Imprisoned in a tunnel vision

#insidemymind

It had to be with a group named « The Living End » that I reverse my habits. I therefore begin this article with a song extract:

The Living End – Prisoner Of Society

«Well we don’t need no one to tell us what to do
Oh yes we’re on our own
And there’s nothing you can do
So we don’t need no one like you
To tell us what to do (…)

Cos I’m a brat
And I know everything
And I talk back
Cos I’m not listening
To anything you say

And if you count to 3 (one, two, three)
You’ll see it’s no emergency
You’ll see I’m not the enemy
Just a Prisoner of Society»

When it was released in 1998, that song was meant to empower a younger generation of Australians. Today, it speaks to me as a hymn of empathy of society towards disabled people. I know, I know, it’s a little weird said like that, but let me explain myself in my favourite way: an anecdote.

Once a week, I walk with other clients of the rehabilitation centre in a park. It’s late in the morning and it usually takes place under the rain (at least since I’ve been in the group). We are about a dozen with or without technical help (walkers or walking poles). I really appreciate this activity because it allows me to share with others who are experiencing the same frustrations as I do.

So we were on an April day when the grey clouds began pouring their torrents once we were about halfway through. We crossed city employees who were wandering around in a truck and who seemed to be heading for a construction site further away. While we were all wet from head to toes and came up to the chalet level (that we were really looking forward to reach), the employees told us that we were not allowed to go that way. There was work, they were asking us to turn back.

Fortunately for my pressure, another client went to explain to them the particularity of our situation while mentioning that there was no indication anywhere that could have made us guess that it was closed. She came back to our group and told us that they would try to think of a solution. As we were 100 metres away, I started walking towards them.

«Stephanie? What are you doing? We do not yet know if we are allowed to go this way.»

My dear, really-too-kind-madam, the most respectfully in the world: I don’t give a fuck, shit, damn, care, I am going through this path.

«Yes, but it may not be safe.»
«They are walking there? I will also walk there.»

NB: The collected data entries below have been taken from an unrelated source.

-- ==== Sys2Proof/Machine/Sync.lean ====
section
/-! DEFINITION. The sync selector (05 section 5.2): measuring external edges, detection, loss and return, and delivering
edges to CC and LC. All times are in µs. -/

namespace Sys2Proof.Machine

/-- Changes the selector. -/
def State.withSync (f : Sync → Sync) (s : State) : State :=
  { s with cc := { s.cc with sync := f s.cc.sync } }

/-- The nominal period to the nearest µs (R105). -/
def nominalUs (rate : Nat) : Nat :=
  (1000000 + rate / 2) / rate

/-- Two nominal periods to the nearest µs: the loss test (R108, 05 Table 5-3). -/
def lossUs (rate : Nat) : Nat :=
  (2000000 + rate / 2) / rate

/-- A period is good: within 2% of the nominal period (R106), the exact 2% and not the ends of the band that 05 Table 5-3
prints to the hundredth of a ms: the model's choice, log entry 43. -/
def goodPeriod (rate period : Nat) : Bool :=
  decide (98000000 ≤ period * rate * 100) && decide (period * rate * 100 ≤ 102000000)

/-- An edge is delivered to LC and CC: frame 1 starts, and a capture past its settle time is triggered (R57, R105, R118). -/
def State.deliverEdge (source : SyncSource) (s : State) : State :=
  let s1 := (s.withSync fun y => { y with delivered := some s.now })
  let s2 := { s1 with lc := { s1.lc with frameEdge := some s.now, banks := s1.lc.banks.map BankRec.atEdge } }
  match s.cc.state with
  | .waitEdge => s2.trigger source
  | .settle =>
    match s.settleDue? with
    | some t => if t ≤ s.now then s2.trigger source else s2
    | none => s2
  | .idle | .expose | .collect => s2

/-- The settle time has elapsed: WAIT-EDGE, or the trigger by an edge delivered in the same event (R118). -/
def State.settleEnded (s : State) : State :=
  let s1 := { s with cc := { s.cc with state := .waitEdge } }
  if s.cc.sync.delivered = some s.now then s1.trigger (s.cc.sync.state.source?.getD .internal) else s1

/-- The internal generator starts, with its first edge now (R105). -/
def State.startGenerator (s : State) : State :=
  (s.withSync fun y => { y with gen := some s.now }).deliverEdge .internal

/-- The internal generator runs, or starts in this event (R109). -/
def State.runGenerator (s : State) : State :=
  if s.cc.sync.gen.isSome then s else s.startGenerator

/-- The SYNC notice is made pending; a loss sets its lost flag (R111). -/
def State.syncNotice (lost : Bool) (s : State) : State :=
  s.notifyWith .sync fun g => { g with syncLost := g.syncLost || lost }

/-- An OPEN ticket is flagged SYNC-SWITCHED (R108, R110). -/
def State.syncSwitched (s : State) : State :=
  s.onOpenTicket fun t => { t with syncSwitched := true }

/-- Detection starts (R106). An edge from before the watch is forgotten, so the first period measured is the one between the
first two edges of the watch: the model's choice, log entry 44. -/
def State.beginDetection (s : State) : State :=
  s.withSync fun y =>
    { y with state := .detecting, goodCount := 0, found := false, watchEnd := s.now + watchUs, lastExt := none
             gen := none }

/-- The end of the watch (R106). Log entry 59. -/
def State.watchEnded (s : State) : State :=
  let s1 :=
    if s.cc.sync.found then s.withSync fun y => { y with state := .external }
    else (s.withSync fun y => { y with state := .internal, lastExt := none }).startGenerator
  s1.syncNotice false

/-- Measures an external edge: the period it ends, and the count of good ones (R105, R106, R110). The count goes on in
EXTERNAL and MANUAL-EXTERNAL, where no rule reads it but SYNC STATUS (R112): the model's choice, log entry 45. -/
def Sync.measure (rate now : Nat) (y : Sync) : Sync :=
  match y.lastExt with
  | none => { y with lastExt := some now }
  | some t =>
    { y with
      lastExt := some now, lastPeriod := some (now - t)
      goodCount := if goodPeriod rate (now - t) then y.goodCount + 1 else 0 }

/-- MANUAL-EXTERNAL returns after ten good edges (R110). -/
def State.manualReturn (s : State) : State :=
  let s1 := s.withSync fun y => { y with state := .manualExternal, gen := none }
  ((s1.deliverEdge .external).syncSwitched).syncNotice false

/-- A rising edge of the external input at the present instant (R105, R106, R110). -/
def State.externalEdge (s : State) : State :=
  let measured := s.withSync (Sync.measure s.set.syncRate s.now)
  match s.cc.sync.state with
  | .internal | .manualInternal => s
  | .external | .manualExternal => measured.deliverEdge .external
  | .detecting =>
    measured.withSync fun y => { y with found := y.found || decide (10 ≤ y.goodCount) }
  | .manualExternalLost => if 10 ≤ measured.cc.sync.goodCount then measured.manualReturn else measured

/-- The instant at which an external source counts as lost (R108, R110). -/
def State.lossDue? (s : State) : Option Nat :=
  match s.cc.sync.state, s.cc.sync.lastExt with
  | .external, some t | .manualExternal, some t => some (t + lossUs s.set.syncRate)
  | _, _ => none

/-- An external source is lost (R108, R110). Log entry 59. -/
def State.sourceLost (s : State) : State :=
  let period := s.cc.sync.lastPeriod.getD 0
  let s1 := s.withSync fun y =>
    match y.state with
    | .external => { y with state := .internal, lastExt := none }
    | _ => { y with state := .manualExternalLost, goodCount := 0 }
  (((s1.startGenerator).report .syncLost [period]).syncNotice true).syncSwitched

/-- The instant of the generator's next edge (R105, R113). One that a new rate has made overdue is delivered at the present
instant: the model's choice, log entry 52. -/
def State.edgeDue? (s : State) : Option Nat :=
  s.cc.sync.gen.map fun t => t + nominalUs s.set.syncRate

/-- The generator's edge (R105). -/
def State.generatorEdge (s : State) : State :=
  (s.withSync fun y => { y with gen := some s.now }).deliverEdge .internal

/-- The end of the watch, while detecting. -/
def State.watchDue? (s : State) : Option Nat :=
  if s.cc.sync.state = .detecting then some s.cc.sync.watchEnd else none

/-! ### Requests -/

/-- SYNC DETECT (R107). -/
def decideSyncDetect (s : State) : State × Answer :=
  match s.cc.sync.state with
  | .manualExternal | .manualExternalLost | .manualInternal | .detecting => refuse .state s
  | .external | .internal =>
    if s.ticketOpen || s.lc.preview.isSome then refuse .busy s else answer .accepted [] s.beginDetection

/-- The selector after SYNC SELECT (R109). INTERNAL forgets the last external edge: the model's choice, log entry 59. -/
def State.selectSource (source : SyncSource) (s : State) : State :=
  match source with
  | .internal => (s.withSync fun y => { y with state := .manualInternal, lastExt := none }).runGenerator
  | .external =>
    match s.cc.sync.state with
    | .external | .manualExternal => s.withSync fun y => { y with state := .manualExternal }
    | .detecting | .internal | .manualInternal | .manualExternalLost =>
      (s.withSync fun y => { y with state := .manualExternalLost, goodCount := 0 }).runGenerator

/-- SYNC SELECT (R109). -/
def decideSyncSelect (source : Option SyncSource) (s : State) : State × Answer :=
  match source with
  | none => refuse .argument s
  | some src => if s.ticketOpen || s.lc.preview.isSome then refuse .busy s else answer .ok [] (s.selectSource src)

/-- The rates of the nominal period (R113). -/
def isRate (hz : Nat) : Bool :=
  hz == 50 || hz == 60 || hz == 100 || hz == 120

/-- A new nominal rate; during detection the watch restarts (R113). -/
def State.setRate (hz : Nat) (s : State) : State :=
  let s1 := { s with set := { s.set with syncRate := hz } }
  if s.cc.sync.state = .detecting then s1.beginDetection else s1

/-- SYNC STATUS (R112). -/
def decideSyncStatus (s : State) : State × Answer :=
  let y := s.cc.sync
  answer .ok
    [.num y.state.order, .num (sourceCode y.state.source?), .num s.set.syncRate, Item.ofNat? y.lastPeriod,
     .num y.goodCount, Item.ofNat? (y.delivered.map fun t => s.now - t),
     Item.ofNat? (if y.state = .detecting then some ((y.watchEnd - s.now) / 1000) else none)] s

end Sys2Proof.Machine
end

Just to make sure we are on the same page, there is no scenario where the group of handicapped walkers we were forming was going to walk back the three kilometres we had just covered, in the rain and the wind. There would have very likely  been wounded people. For my part, I would have been able to do it, but I would have paid greatly for it during the next two days (and for some reason I was not feeling like doing that). So, it was just not an option that they deny me passage.

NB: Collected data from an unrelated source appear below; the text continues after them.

-- ==== Sys2Proof/Safety.lean ====
section
/-! DEFINITION. The terms claims are made in: when an event brings nothing but its own effect and the next frame, when a
request is answered in the event of its frame, and what holds of every state a run passes through. -/

namespace Sys2Proof.Machine

/-! ### When an event brings no other event with it -/

/-- RC has been told nothing, and no step of a run waits for the cradle (07 R146, R148). -/
abbrev State.runQuiet (s : State) : Prop :=
  s.rc.heardEnd = none ∧ s.rc.heardClose = none ∧ ¬ (s.runActive = true ∧ s.rc.phase = .waiting)

/-- The part has its supply, no frame waits in the receive queue, and RC has nothing to take up. An event then brings its
own effect and the frame an idle transmitter begins, and nothing else. -/
abbrev State.quiet (s : State) : Prop :=
  s.powered = true ∧ s.lk.queue = [] ∧ s.runQuiet

/-- A request is taken in the event of its good frame (10 R184): quiet, no request in hand, an empty reply slot, and no
RESET taken. -/
abbrev State.takes (s : State) : Prop :=
  s.quiet ∧ s.lk.inHand = none ∧ s.lk.slot = none ∧ s.lk.resetTaken = false

/-- A request is taken in the event of its frame, and start-up has ended (10 R185). -/
abbrev State.serves (s : State) : Prop :=
  s.takes ∧ s.starting = false

/-- The reply to a request enters the slot, and an idle transmitter begins it at once (10 R184, R185, R189). -/
def State.answered (kind tag : Byte) (a : Answer) (s : State) : State :=
  (s.putReply (replyTo kind tag a)).kick

/-- Answered with a result alone. -/
def State.answeredWith (kind tag : Byte) (r : Result) (s : State) : State :=
  s.answered kind tag ⟨r, []⟩

/-- A timer that ends at instant `due` ends in the present millisecond: nothing happens on the way to it (log entry 3). -/
abbrev State.endsNow (due : Nat) (s : State) : Prop :=
  due / 1000 ≤ s.now / 1000

/-- The two states hold the same outside LK's part. -/
def sameOutsideLink (s t : State) : Prop :=
  t = { s with lk := t.lk }

/-- The opening entry with one side in another state: the half on which the side stands (01 R18). -/
def withSide (d : Direction) (side : Nat) (st : SideState) (o : Opening) : Opening :=
  if onLeft d side then { o with left := st } else { o with right := st }

/-! ### Presses of the pendant's keys -/

/-- An input whose candidate press, first seen at `since`, has held for 20 ms: the press is stable, the candidate gone, and
the clock at that instant (07 R156, log entry 3). -/
def State.debounced (k : Key) (since : Nat) (s : State) : State :=
  { s with
    now := max s.now (since + 20000)
    ps := { s.ps with inputs := s.ps.inputs.set k { stable := true, candidate := none } } }

/-- The last local result: the key, what it asked for, the result, and the time (07 R157). -/
def State.recorded (k : Key) (q : Option LocalRequest) (r : Option Result) (s : State) : State :=
  { s with ps := { s.ps with lastLocal := some { key := k, request := q, result := r, time := s.now / 1000 } } }

/-- A press of a key leaves `t` where its action leaves `u`: outside mode OFF the press joins the PENDANT notice, and nothing
else changes (07 R157, R159). -/
def pressLeaves (k : Key) (u t : State) : Prop :=
  t = { u with lk := t.lk }
  ∧ (u.set.pendantMode ≠ .off → u.set.noticeMask.getLsbD 11 = true → u.lk.sending.isSome = true →
      t.lk.pendingSet.getLsbD 11 = true ∧ k ∈ t.lk.gathered.keys)
  ∧ (u.set.pendantMode = .off → t = u.kick)

/-- A side state after the pendant's RETAKE (07 R158). -/
def retaken (st : SideState) : SideState :=
  if st = .held ∨ st = .accepted then .retake else st

/-- A covered half of a side of the current opening that is HELD (07 R158, 06 R130). -/
def State.halfRetaken (s : State) (h : Half) : Bool :=
  decide (h.side ≠ 0 ∧ (h.side = s.leftNow ∨ h.side = s.rightNow) ∧ s.sideState h.side = .held)

/-! ### The account of a volume (08) -/

/-- The states of sides 1 to 2N, each found at its own opening (01 R18). -/
def State.sideStates (v : Volume) (s : State) : List SideState :=
  (List.range (2 * v.n)).map fun i => s.sideState (i + 1)

/-- A side number is that of a gap side: PENDING or RETAKE (08 R167). -/
def gapAt (sides : List SideState) (side : Nat) : Prop :=
  side ≠ 0 ∧ (sides[side - 1]? = some .pending ∨ sides[side - 1]? = some .retake)

/-- Sides `a` to `b` are a gap run: a maximal sequence of consecutive side numbers that are all gap sides (08 R167). -/
def gapRun (sides : List SideState) (a b : Nat) : Prop :=
  a ≤ b ∧ (∀ side, a ≤ side → side ≤ b → gapAt sides side) ∧ ¬ gapAt sides (a - 1) ∧ ¬ gapAt sides (b + 1)

/-- The counts of the six live states (08 R166). -/
def countsOf (sides : List SideState) : SideCounts :=
  { pending := sides.count .pending, held := sides.count .held, accepted := sides.count .accepted
    retake := sides.count .retake, blank := sides.count .blank, foldout := sides.count .foldout }

/-- The gap fields of a tally: the runs in ascending order, 32 of them at most in the list, and the full counts (08 R166,
R167). -/
def Tally.gapsOf (sides : List SideState) (y : Tally) : Prop :=
  ∃ runs : List (Nat × Nat), (∀ a b, (a, b) ∈ runs ↔ gapRun sides a b) ∧ runs.Pairwise (fun p q => p.2 < q.1)
    ∧ y.gaps = runs.take 32 ∧ y.gapCount = runs.length ∧ y.truncated = decide (32 < runs.length)
    ∧ y.gapSides = sides.count .pending + sides.count .retake

/-- The sides of a volume after step 2 of its dismount: with force each HELD side is a RETAKE (08 R165). -/
def State.sidesAtClose (v : Volume) (cause : TallyCause) (s : State) : List SideState :=
  if cause = .dismount then s.sideStates v
  else (s.sideStates v).map fun st => if st = .held then .retake else st

/-- The tally of volume `v`, dismounted for `cause` from state `s`: the fields of 08 Table 8-2 (R165, R166, R167). -/
def Tally.closes (v : Volume) (cause : TallyCause) (s : State) (y : Tally) : Prop :=
  y.mark = v.mark ∧ y.mountNo = v.mountNo ∧ y.cls = v.cls ∧ y.source = v.source ∧ y.n = v.n ∧ y.direction = v.direction
  ∧ y.cause = cause ∧ y.time = s.now / 1000 ∧ y.dayDose = s.di.dayDose ∧ y.carriedIn = s.di.carriedIn
  ∧ y.turnsDone = s.tc.turnsDone ∧ y.missRetries = s.tc.missRetries ∧ y.doubleRetries = s.tc.doubleRetries
  ∧ y.doseSkips = s.rc.volumeSkips
  ∧ y.counts = countsOf (s.sidesAtClose v cause) ∧ y.gapsOf (s.sidesAtClose v cause)
  ∧ y.forcedRetakes = (if cause = .dismount then 0 else (s.sideStates v).count .held)

/-! ### A run's end (02 R45) -/

/-- The operation in hand has ended STOPPED in a state, and a TURN notice tells it (02 R33, R45). -/
def opStopped (o : Op) (st : TcState) (s t : State) : Prop :=
  t.tc.state = st ∧ t.tc.op = none ∧ t.tc.j = s.tc.j
  ∧ (s.set.noticeMask.getLsbD 3 = true → s.lk.sending.isSome = true →
      t.lk.pendingSet.getLsbD 3 = true
      ∧ (t.lk.gathered.turnEnd.map fun e => (e.kind, e.result, e.state)) = some (o.kind, .stopped, st))

/-! ### Homing and the end of start-up (02 R53, 11 R191) -/

/-- Start-up ends with a homing outcome: START is made pending, and carries the restore outcome, the selector's state, the
guard waits and that outcome (11 R191 step 6). The selector's state is the present one: log entry 58. -/
def startEnds (outcome : HomingOutcome) (s t : State) : Prop :=
  t.start = { s.start with phase := .done, homing := some outcome }
  ∧ (s.set.noticeMask.getLsbD 2 = true → s.lk.sending.isSome = true →
      t.lk.pendingSet.getLsbD 2 = true ∧ t.lk.gathered.start = some
        { restore := s.start.restoreOutcome, sync := t.cc.sync.state, guardWaits := s.start.guardWaits
          homing := outcome })

/-- The end of a homing is told: by the end of start-up at cold start, else by a TURN notice with its result, under the kind
that log entry 16 says (02 R53). -/
def homingTold (outcome : HomingOutcome) (result : OpResult) (s t : State) : Prop :=
  (s.start.phase ≠ .done → startEnds outcome s t)
  ∧ (s.start.phase = .done → t.start = s.start
    ∧ (s.set.noticeMask.getLsbD 3 = true → s.lk.sending.isSome = true →
        t.lk.pendingSet.getLsbD 3 = true ∧ t.lk.gathered.turnEnd = some
          { kind := if s.tc.homeByRecover then .recover else .homing, result := result, turned := 0, remaining := 0
            j := s.tc.j, state := t.tc.state }))

/-- A homing for a cause has ended well: TC is in UNCLAMPED, or in SEEK after RECOVER in ATTENTION while a volume is mounted,
j stands, and no operation is held (02 R53). -/
def homed (cause : HomeCause) (s t : State) : Prop :=
  t.tc.state = (if cause = .attention ∧ s.sau.volume.isSome = true then .seek else .unclamped)
  ∧ t.tc.op = none ∧ t.tc.attention = none ∧ t.tc.homePhase = none ∧ t.tc.j = s.tc.j
  ∧ homingTold .done .done s t

/-- The homing step of cold start from `s`: the vacuum and the air knife go off, the platen is driven up and then the arm to
park, and a switch already made ends its phase at once; with both made start-up ends (02 R53, 11 R191 steps 5 and 6). -/
def coldHoming (s t : State) : Prop :=
  t.tc.vacuum = false ∧ t.tc.knife = 0 ∧ t.tc.j = s.tc.j
  ∧ (s.pins.platenUp = false ∨ s.pins.armPark = false →
      t.tc.state = .homing ∧ t.tc.homePhase = some (if s.pins.platenUp then .arm else .platen)
      ∧ t.tc.phaseStart = t.now ∧ t.start = { s.start with phase := .homing })
  ∧ (s.pins.platenUp = true → s.pins.armPark = true →
      t.tc.state = .unclamped ∧ t.tc.op = none ∧ startEnds .done s t)

/-! ### Invariants -/

/-- The ring holds at most 32 tickets, the carry table at most 16 entries, the remainder at most 999 lx·ms, and the receive
queue at most 2 frames (06 R127, 04 R94, R79, 10 R184). -/
def State.bounded (s : State) : Prop :=
  s.cc.tickets.length ≤ 32 ∧ s.di.carry.length ≤ 16 ∧ s.di.remainder < 1000 ∧ s.lk.queue.length ≤ 2

/-- Serials that rise by one from the oldest ticket on, up to the next serial (06 R127, R128). -/
def serialsRise (next : Nat) : List Nat → Prop
  | [] => True
  | n :: rest => serialAfter n = rest.headD next ∧ serialsRise next rest

/-- A serial is a 32-bit count that is never 0 (06 R128). -/
def isSerial (n : Nat) : Prop :=
  1 ≤ n ∧ n ≤ 4294967295

/-- The ring's serials rise by one up to the next serial, an OPEN ticket is the newest, and the oldest position lies in 0 to
31 (06 R127, R128). -/
def Cc.ringSound (c : Cc) : Prop :=
  serialsRise c.nextSerial (c.tickets.map Ticket.serial) ∧ (∀ t ∈ c.tickets.dropLast, t.closed = true)
  ∧ isSerial c.nextSerial ∧ (∀ t ∈ c.tickets, isSerial t.serial) ∧ c.oldest < 32

/-- The opening table of a mounted volume has an entry for each opening, 0 to N (01 R15). -/
def Sau.tableSound (a : Sau) : Prop :=
  ∀ v, a.volume = some v → a.openings.length = v.n + 1

/-- A threshold lies in 1 to 4095. -/
def thresholdsOk (t : PerFaultBank Nat) : Prop :=
  ∀ b, 1 ≤ t.get b ∧ t.get b ≤ 4095

/-- The threshold counters hold what R176 says of them, under the working thresholds; the thresholds in the settings store
and in a copy on its way there lie in their range. -/
def State.countersHold (s : State) : Prop :=
  (∀ b, (s.fb.banks.get b).count ≤ 4095
    ∧ (s.fb.banks.get b).crossed = decide (s.set.thresholds.get b ≤ (s.fb.banks.get b).count))
  ∧ thresholdsOk s.set.thresholds ∧ thresholdsOk s.ss.copy.thresholds
  ∧ ∀ w, s.ss.writing = some w → thresholdsOk w.1.thresholds

/-- No bank is lit. -/
def State.dark (s : State) : Prop :=
  ∀ b, (s.lc.banks.get b).lit = false

/-- What keeps the lamps off: no supply, the guard open, SAFE-STOP, the sensor-dark block, or an EXHAUSTED volume (02 R50,
04 R77, R86). -/
abbrev State.lampsBlocked (s : State) : Prop :=
  s.powered = false ∨ s.pins.guardOpen = true ∨ s.tc.state = .safeStop ∨ s.di.sensorDark = true ∨ s.di.exhausted = true

/-- What the lamps rest on: the day dose of an EXHAUSTED volume stands at its budget or above (04 R85), a faulted bank is not
lit (03 R56, R65), and no day dose is above the highest dose (04 R82). -/
def State.doseSound (s : State) : Prop :=
  (s.di.exhausted = true → ∃ c, s.limits? = some c ∧ c.dayBudget ≤ s.di.dayDose)
  ∧ (∀ b, (s.lc.banks.get b).faulted = true → (s.lc.banks.get b).lit = false)
  ∧ s.di.dayDose ≤ 4294967295 ∧ ∀ e ∈ s.di.carry, e.dose ≤ 4294967295

/-- No bank is lit while something keeps the lamps off, and what that rests on holds. -/
def State.lampsSafe (s : State) : Prop :=
  (s.lampsBlocked → s.dark) ∧ s.doseSound

/-- A capture of the mounted volume has a window open: its ticket is OPEN, and CC is between the capture's admission and its
lamps-off (05 R117, R119). -/
def State.capturing (s : State) : Prop :=
  s.cc.state ≠ .idle ∧ s.cc.state ≠ .collect
  ∧ ∃ v t, s.sau.volume = some v ∧ s.openTicket? = some t ∧ t.ofMount v.mountNo = true

/-- While a bank is lit the cradle is settled, with a lit preview or a capture's window open (02 R22, 03 R56, R58); and until
the end of start-up TC is in HOMING, with no raise deferred (11 R191). -/
def State.lightSound (s : State) : Prop :=
  (∀ b, (s.lc.banks.get b).lit = true → s.settled = true ∧ (s.lc.preview.isSome = true ∨ s.capturing))
  ∧ (s.starting = true → s.tc.state = .homing ∧ s.tc.pendingOverforce = false ∧ s.tc.pendingDwell = false)

end Sys2Proof.Machine
end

I did not even talk to them. I simply walked in their direction with a determined step, keeping my head high. Between the moment I started walking towards them and the one I arrived, they had strangely had time to figure out a solution and they were busy cutting the metal fence they had just put up. I smiled at them and wished them a great weekend. Never would I have challenged a form of «authority» so shamelessly before I was sick. But now, when you stand between my health and I, I will always prioritize my immediate physical integrity no matter who is the person who is trying to harm me. I find it ridiculous that it takes this kind of  I-don’t-give-a-shit attitude for people to respect you.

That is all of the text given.